This patient had normal platelet counts and no evidence of hemolysis (normal total bilirubin, no schistocytes on peripheral smear, normal haptoglobin). A diagnosis of renal-limited thrombotic microangiopathy (rTMA) was made. We did not check ADAMTS 13 (a disintegrin and metalloprotease with thrombospondin type motifs, member 13) due to a low suspicion of thrombotic thrombocytopenic purpura. This patient had a low predictive ADAMTS 13 deficiency score (0/3 points) based on the French scoring system, and genetic evaluation for complement factor was not performed. The patient was treated with eculizumab 900 mg weekly. After three months, the patient remained hemodialysis dependent.
Discussion
TMA is a group of disorders characterized by disseminated occlusive microvascular thrombosis, thrombocytopenia, and ischemic end-organ damage, most commonly in the kidneys and brain [4]. Various anti-neoplastic therapies have been reported to be associated with TMA. These include chemotherapeutic agents (gemcitabine, mitomycin C, and platinum-based drugs), targeted therapy (vascular endothelial growth factor (VEGF) inhibitors, tyrosine kinase inhibitors, and proteasome inhibitors), and immune checkpoint inhibitors (ICI) [1-3]. While these agents have all been reported to cause TMA, their mechanism of actions, clinical features, and disease courses differ.
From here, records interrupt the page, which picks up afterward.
-- ==== Sys2Proof/Machine/FabState.lean ====
section
/-! DEFINITION. The state of the fabric (11): ports, jobs, member tables, flow contexts, chunk-stages, sequence spaces, frames. Plain data. -/

namespace Sys2Proof.Machine

/-- A piece of a chunk-stage as the port formed it (R301, R360): the job slot and the member it goes to, its flow, the header fields, the
plaintext payload, and what its chain knows of it (R305). -/
structure Piece where
  jslot : Nat
  midx : Nat
  ctx : Nat
  round : Nat
  stage : Nat
  chunk : Nat
  piece : Nat
  hops : Nat
  contrib : Nat
  payload : List Byte
  note : PieceNote
  deriving DecidableEq, Repr

/-- A frame that waits for its ACK (R291, R292): the frame, the job slot and member, whether its last answer was BUSY, and the piece that a
DATA frame carries. -/
structure Unacked where
  frame : Frame
  jslot : Nat
  midx : Nat
  busy : Bool
  piece : Option Piece
  deriving DecidableEq, Repr

/-- A formed piece that has not left the port (R360), the AON count at which it was formed, and whether its two copies have differed once. -/
structure Formed where
  piece : Piece
  formedAt : Nat
  differed : Bool
  deriving DecidableEq, Repr

/-- Port registers (Table 11-11), the fence of R360, the OOS state of R322, frames that await an ACK, formed pieces, oldest first, and the
frames over budget that wait in order (R421). -/
structure Port where
  etype : Nat
  en : Bool
  vlanEn : Bool
  pcp : Nat
  vid : Nat
  mac : Nat
  linkUp : Bool
  oos : Bool
  oosSent : Nat
  fenced : Bool
  txN : Nat
  rxN : Nat
  retx : Nat
  crcN : Nat
  foreignN : Nat
  authFail : Nat
  staleN : Nat
  busyN : Nat
  cfgMis : Nat
  oosRx : Nat
  unacked : List Unacked
  formed : List Formed
  waiting : List Frame
  deriving DecidableEq, Repr

/-- A port at reset. -/
def Port.reset : Port :=
  ⟨0x88B5, false, false, 0, 0, 0, false, false, 0, false, 0, 0, 0, 0, 0, 0, 0, 0, 0, 0, [], [], []⟩

/-- Job-table entry (Table 11-4); `removed` are the members removed permanently (R375), `stopped` says that a sequence
space has run out and the job's reductions have stopped (R321). -/
structure Job where
  valid : Bool
  enc : Bool
  fkey : Nat
  job : Nat
  pm1 : Nat
  pos : Nat
  gm1 : Nat
  gidx : Nat
  leader : Nat
  cport : Nat
  mtab : Nat
  xtab : Nat
  dlMissed : Nat
  bumps : Nat
  absentN : Nat
  removed : NatSet
  stopped : Bool
  deriving DecidableEq, Repr

/-- A free slot. -/
def Job.reset : Job := ⟨false, false, 0, 0, 0, 0, 0, 0, 0, 0, 0, 0, 0, 0, 0, [], false⟩

/-- Ring-table entry (Table 11-5). -/
structure RingEnt where
  mac : Nat
  absent : Bool
  deriving DecidableEq, Repr

/-- An empty ring-table entry. -/
def RingEnt.reset : RingEnt := ⟨0, false⟩

/-- Cross-table entry (Table 11-5). MAC_P and MAC_PM1 stand for the members `dP` and `dPM1` positions below POS, 0 and 1 until a removal
rewrites them (R376); `macs` and `absent` hold, by that distance, the MACs known and the members absent. -/
structure CrossEnt where
  macs : Sparse Nat
  absent : NatSet
  dP : Nat
  dPM1 : Nat
  deriving DecidableEq, Repr

/-- An empty cross-table entry. -/
def CrossEnt.reset : CrossEnt := ⟨[], [], 0, 1⟩

/-- Flow context (Table 11-6). -/
structure Flow where
  valid : Bool
  fopen : Bool
  kind : Nat
  cfmt : Nat
  sfmt : Nat
  rfmt : Nat
  residEn : Bool
  trig : Nat
  done : Nat
  trigThresh : Nat
  jslot : Nat
  ksel : Nat
  denseAt : Nat
  cpiecesM1 : Nat
  src : Nat
  src2 : Nat
  result : Nat
  hdr : Nat
  resid : Nat
  n : Nat
  deadline : Nat
  round : Nat
  deriving DecidableEq, Repr

/-- Status fields of a flow context that the port changes. `limit` says that the open round has the completion limit of R376, `flagged`
that FLOW_MISMATCH was posted in this round. -/
structure FlowStat where
  cfgchk : Nat
  chDone : Nat
  lateN : Nat
  bumpsR : Nat
  spent : Bool
  spentGen : Nat
  spentJob : Nat
  limit : Bool
  flagged : Bool
  deriving DecidableEq, Repr

/-- A context that was never opened. -/
def Flow.reset : Flow := ⟨false, false, 0, 0, 0, 0, false, 0, 0, 0, 0, 0, 0, 0, 0, 0, 0, 0, 0, 0, 200, 0⟩

/-- Its status fields. -/
def FlowStat.reset : FlowStat := ⟨0, 0, 0, 0, false, 0, 0, false, false⟩

/-- One unit of a sum: its bytes, the error account of each of its blocks (R308), whether a block of it saturated (R307). -/
structure UnitSt where
  data : List Byte
  acct : List Nat
  sat : Bool
  deriving DecidableEq, Repr

/-- One chunk-stage of the current round at this port (R299 to R304). Stages 0 to 3 are those of STAGE; 4 holds a ring-group sum and 5 the
final sum where this member is the holder or the final agent. `bound` is the sender it is bound to, `staged` the pieces not yet taken up by
index and `nextIn` the first of them still to come, `members` to `contrib` what its chain record and headers say, `holder` and `incl` what its notes say, `queue` the units taken up and
not yet acted on, `doneN` the units acted on, `act` what this member does with them (0 open, 1 adds its contribution, 2 passes them on).
The chain that the member itself sends: the blocks not yet in a frame, the index of its next piece, whether it was dropped (R291). -/
structure StageSt where
  port : Nat
  ctx : Nat
  chunk : Nat
  stage : Nat
  bound : Option Nat
  staged : Sparse (List Byte × PieceNote)
  nextIn : Nat
  members : Nat
  groups : Nat
  hops : Nat
  contrib : Nat
  holder : Nat
  incl : Sparse Nat
  queue : List UnitSt
  doneN : Nat
  act : Nat
  out : List Byte
  outN : Nat
  dropped : Bool
  deriving DecidableEq, Repr

/-- This member's contribution to a chunk of the open round (R312 to R317): the bytes of SRC and SRC2, the granules that read poisoned,
whether the chunk was passed on without it (`skipped`, with the granules then poisoned), whether the residual is written. -/
structure OwnSt where
  port : Nat
  ctx : Nat
  chunk : Nat
  src : List Byte
  src2 : List Byte
  bad : List Nat
  skipped : Bool
  resid : Bool
  deriving DecidableEq, Repr

/-- The result of a chunk of the current round: the units written, what the header will say (R316; `err` is the largest account of a block in
units of 2^-134), whether the header is written. -/
structure ResSt where
  port : Nat
  ctx : Nat
  chunk : Nat
  units : Nat
  members : Nat
  groups : Nat
  contrib : Nat
  holder : Nat
  densified : Bool
  nonfinite : Bool
  sat : Bool
  bumps : Nat
  err : Nat
  written : Bool
  deriving DecidableEq, Repr

/-- The fabric. `tx` is the record of the frames each port has sent, oldest first. `seqTx` is the next SEQ of a space, `taken` the SEQs
taken with their status, by space. `gens` is the generation of a fabric key slot, `registered` the (slot, job) pairs of the current
generations (R321). `slow` holds per job slot the DEADLINE_MISSED flags of its last rounds (R374). -/
structure Fabric where
  ports : Sparse Port
  jobs : Sparse Job
  ring : Sparse RingEnt
  cross : Sparse CrossEnt
  flows : Sparse Flow
  fstat : Sparse FlowStat
  stages : List StageSt
  owns : List OwnSt
  results : List ResSt
  seqTx : Sparse Nat
  taken : Sparse (List (Nat × Nat))
  gens : Sparse Nat
  registered : List (Nat × Nat)
  slow : Sparse (List Bool)
  tx : List (Nat × Frame)
  deriving DecidableEq, Repr

/-- The fabric at reset. -/
def Fabric.reset : Fabric := ⟨[], [], [], [], [], [], [], [], [], [], [], [], [], [], []⟩

end Sys2Proof.Machine
end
Cancer drug-induced TMA is divided into two distinct categories: type I and II. The onset of type I is usually six to 12 months after starting therapy in a dose-related manner. This type appears to have permanent and irreversible kidney injury. Drugs characteristic of type I include mitomycin C, gemcitabine, and platinum salts. The pathological finding is both arteriolar and glomerular capillary thrombosis. Type II cancer drug-induced TMA occurs any time after initiation of the treatment in a dose-unrelated manner. This type has a high likelihood of recovery by stopping the drug. Drugs characteristic of type II include VEGF pathway inhibitors. Glomerular capillary thrombosis is exclusively found, but there is no arteriolar lesion in type II [5]. Our patient received therapies that consisted of gemcitabine, ramucirumab, and pembrolizumab.
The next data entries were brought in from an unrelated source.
-- ==== Sys2Proof/Machine/Reduce.lean ====
section
/-! DEFINITION. Gradient reduction (R297 to R317, R360): the order of every sum, chains of pieces, contributions, results, headers, residuals. -/

namespace Sys2Proof.Machine

/-! The parts of State that a flow uses -/

/-- Flow context ctx of port p. -/
def flowOf (s : State) (p ctx : Nat) : Flow := spGet .reset s.fab.flows (p * 32768 + ctx)

/-- Change a flow context. -/
def modFlow (s : State) (p ctx : Nat) (f : Flow → Flow) : State :=
  { s with fab := { s.fab with flows := spMod .reset s.fab.flows (p * 32768 + ctx) f } }

/-- Status fields of a flow context. -/
def fstatOf (s : State) (p ctx : Nat) : FlowStat := spGet .reset s.fab.fstat (p * 32768 + ctx)

/-- Change status fields. -/
def modFstat (s : State) (p ctx : Nat) (f : FlowStat → FlowStat) : State :=
  { s with fab := { s.fab with fstat := spMod .reset s.fab.fstat (p * 32768 + ctx) f } }

/-- Does a chunk-stage belong to (p, ctx, c, st)? -/
def stageAt (p ctx c st : Nat) (x : StageSt) : Bool := x.port == p && x.ctx == ctx && x.chunk == c && x.stage == st

/-- A chunk-stage; one that nothing has reached yet is empty. -/
def stageOf (s : State) (p ctx c st : Nat) : StageSt :=
  (s.fab.stages.find? (stageAt p ctx c st)).getD ⟨p, ctx, c, st, none, [], 0, 0, 0, 0, 0, 0, [], [], 0, 0, [], 0, false⟩

/-- Change a chunk-stage. -/
def modStage (s : State) (p ctx c st : Nat) (f : StageSt → StageSt) : State :=
  { s with fab := { s.fab with stages := s.fab.stages.filter (fun x => !(stageAt p ctx c st x)) ++ [f (stageOf s p ctx c st)] } }

/-- This member's contribution to a chunk, once it has been read. -/
def ownOf (s : State) (p ctx c : Nat) : Option OwnSt := s.fab.owns.find? (fun o => o.port == p && o.ctx == ctx && o.chunk == c)

/-- Keep a contribution. -/
def putOwn (s : State) (o : OwnSt) : State :=
  { s with fab := { s.fab with
      owns := s.fab.owns.filter (fun x => !(x.port == o.port && x.ctx == o.ctx && x.chunk == o.chunk)) ++ [o] } }

/-- The result of a chunk. -/
def resultOf (s : State) (p ctx c : Nat) : ResSt :=
  (s.fab.results.find? (fun r => r.port == p && r.ctx == ctx && r.chunk == c)).getD
    ⟨p, ctx, c, 0, 0, 0, 0, 0, false, false, false, 0, 0, false⟩

/-- Keep a result. -/
def putResult (s : State) (r : ResSt) : State :=
  { s with fab := { s.fab with
      results := s.fab.results.filter (fun x => !(x.port == r.port && x.ctx == r.ctx && x.chunk == r.chunk)) ++ [r] } }

/-- Forget everything of the current round of a context. -/
def clearRound (s : State) (p ctx : Nat) : State :=
  { s with fab := { s.fab with
      stages := s.fab.stages.filter (fun x => !(x.port == p && x.ctx == ctx))
      owns := s.fab.owns.filter (fun x => !(x.port == p && x.ctx == ctx))
      results := s.fab.results.filter (fun x => !(x.port == p && x.ctx == ctx)) } }

/-! Order (R300 to R304). A position in the order of a stage is counted from 1. -/

/-- Is the member at a position of this module's ring group absent? -/
def posAbsent (s : State) (k pos : Nat) : Bool := memberAbsent s k ((jobOf s k).gidx * (jobOf s k).p + pos)

/-- This member's place in the ring-reduce order of chunk c (R300). -/
def ringNum (j : Job) (c : Nat) : Nat := (j.pos + (j.p - 1 - c % j.p)) % j.p + 1

/-- The position at place n of that order. -/
def ringPos (j : Job) (c n : Nat) : Nat := (c % j.p + n) % j.p

/-- The next place after n whose member is not absent (R302). -/
def nextRing (s : State) (k c n : Nat) : Option Nat :=
  let j := jobOf s k
  (rangeFrom (n + 1) (j.p - n)).find? (fun m => !(posAbsent s k (ringPos j c m)))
Gemcitabine is a pyrimidine analog, acting as a cytotoxic agent by affecting deoxyribonucleic acid (DNA) synthesis, and it can cause TMA via both direct endothelial damage and deposition of immune complexes [1]. Gemcitabine-induced TMA can occur immediately after administration, but the median time is approximately eight months, with an average cumulative dose of around 20 g/m2. Concomitant use of other drugs has been shown to lower this threshold [1]. A retrospective study demonstrated 120 cases of gemcitabine-associated TMA, in which a majority of the patients presenting with systemic features of TMA were as follows: hemolytic anemia (95.6%), thrombocytopenia (74.6%), and AKI (97.4%), and dialysis was required in 27.8% of patients [6].
Ramucirumab is a human vascular endothelial growth factor receptor 2 (VEGFR2) antagonist. VEGF is produced by podocyte, and it is required for the health and maintenance of the adjacent glomerular endothelium. VEGF inhibition leads to the loss of fenestrated endothelial cells, microvascular injury, and TMA [1]. The clinical presentation of VEGF inhibition includes a new-onset or exacerbation of hypertension, proteinuria, and mainly kidney-limited TMA, with only mild anemia or thrombocytopenia. Prior case series showed that renal function, proteinuria, and blood pressure improved when the drug was withdrawn, suggesting that the processes are reversible [7].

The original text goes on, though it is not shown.